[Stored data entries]
-- ==== Sys2Proof/Machine/Timer.lean ====
section
/-! DEFINITION. Timer instructions: Fx07, Fx15, Fx18 (47_timer.md R180 to R182). -/

namespace Sys2Proof.Machine

/-- LD Vx, DT (R180). -/
def execLdVxDt (x : Reg) (s : State) : Host.Outcome State Fault Refusal :=
  .next (s.setReg x s.dt)

/-- LD DT, Vx (R181). -/
def execLdDtVx (x : Reg) (s : State) : Host.Outcome State Fault Refusal :=
  .next { s with dt := s.reg x }

/-- LD ST, Vx (R182). -/
def execLdStVx (x : Reg) (s : State) : Host.Outcome State Fault Refusal :=
  .next { s with st := s.reg x }

end Sys2Proof.Machine
end

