-- ==== Sys2Proof/Certificates/Slice0/Obligations.lean ====
section
/-! DEFINITION. The statements for the provers, one for each entry of OBLIGATIONS.json, in its order. Each docstring names
the rules of spec/ the statement formalises; D1 to D33 are the spec's own decisions (92_eei_decisions.md; log entry 20), named
where a clause rests on one. `UnchangedBut L s t` says that every element of the state outside `L` is the
same, memory byte by byte; the execute stage runs with `PC` already advanced by fetch (R70). -/

open Sys2Proof Sys2Proof.Machine

/-! ## Encoding (30_encoding.md) -/

/-- Decoding an encoded instruction gives it back, at every operand value the encoding admits (R71, R72, R74, R75). -/
def Obligations.DecodeOfEncodeIsTheInstruction : Prop :=
  ∀ i : Instr, decode (encode i) = .ok i

/-- A word that decodes is the word of the instruction it decodes to: no bit of a word is dropped, the unused `y` of the
shifts included (R71, R73, R74). -/
def Obligations.EncodeOfDecodeIsTheWord : Prop :=
  ∀ (w : Word) (i : Instr), decode w = .ok i → encode i = w

/-- The decoder is the opcode map: 34 rows; a word decodes to an instruction of the row it matches, and every word that
matches a row decodes to an instruction of that row (R75). -/
def Obligations.DecodeFollowsOpcodeMap : Prop :=
  opcodeMap.length = 34 ∧
  (∀ (w : Word) (i : Instr), decode w = .ok i →
    opcodeRow i ∈ opcodeMap ∧ w &&& (opcodeRow i).mask = (opcodeRow i).bits) ∧
  (∀ (w : Word), ∀ r ∈ opcodeMap, w &&& r.mask = r.bits → ∃ i, decode w = .ok i ∧ opcodeRow i = r)

/-- The illegal words are exactly those of the table of R76, and each is refused by name with the raw word (R74, R76; that
unmatched words of groups 0, 5 and 9 are illegal is D23). -/
def Obligations.IllegalWordsAreThoseListed : Prop :=
  ∀ w : Word, decode w = .error (.invalidOpcode w) ↔
    (fieldOp w = 0x0 ∧ fieldNNN w ≠ 0x0E0 ∧ fieldNNN w ≠ 0x0EE) ∨
    (fieldOp w = 0x5 ∧ fieldN w ≠ 0) ∨
    (fieldOp w = 0x8 ∧ fieldN w ∈ [0x8, 0x9, 0xA, 0xB, 0xC, 0xD, 0xF]) ∨
    (fieldOp w = 0x9 ∧ fieldN w ≠ 0) ∨
    (fieldOp w = 0xE ∧ fieldNN w ∉ [0x9E, 0xA1]) ∨
    (fieldOp w = 0xF ∧ fieldNN w ∉ [0x07, 0x0A, 0x15, 0x18, 0x1E, 0x29, 0x33, 0x55, 0x65])

/-- A sanity statement: some bytes of the test vectors, most significant first, decode to the instructions they stand for
(R54, R71, R75). -/
def Obligations.SampleBytesDecode : Prop :=
  decodeBytes [0x12, 0x34] = .ok (.jp 0x234) ∧
  decodeBytes [0x3A, 0x42] = .ok (.seImm 0xA 0x42) ∧
  decodeBytes [0x81, 0x24] = .ok (.addReg 1 2) ∧
  decodeBytes [0xB3, 0x45] = .ok (.jpV0 0x345) ∧
  decodeBytes [0xDF, 0x01] = .ok (.drw 0xF 0 1) ∧
  decodeBytes [0xE2, 0xA1] = .ok (.sknp 2) ∧
  decodeBytes [0xF3, 0x55] = .ok (.storeRegs 3) ∧
  decodeBytes [0x51, 0x21] = .error (.invalidOpcode 0x5121)

/-! ## STEP, faults, halting (30_encoding.md R70; 60_exceptions.md) -/

/-- A STEP runs the decoded instruction: not halted and with two bytes to fetch, STEP is the execution of what the bytes at
`PC` decode to, the byte at the lower address first, with `PC` advanced by 2; nothing else surrounds it (R54, R55, R70). -/
def Obligations.StepExecutesTheDecodedInstruction : Prop :=
  ∀ (s : State) (i : Instr), s.fault = none → s.pc.toNat + 2 ≤ 4096 →
    decode (s.readByte s.pc.toNat ++ s.readByte (s.pc.toNat + 1)) = .ok i →
    step s = exec i { s with pc := s.pc + 2 }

§ EXERCISE REQUIREMENTS: Read through the entries, then copy every line where the string "fetch" is found.

§ SOLUTION TO THIS EXERCISE:
same, memory byte by byte; the execute stage runs with `PC` already advanced by fetch (R70). -/
/-- A STEP runs the decoded instruction: not halted and with two bytes to fetch, STEP is the execution of what the bytes at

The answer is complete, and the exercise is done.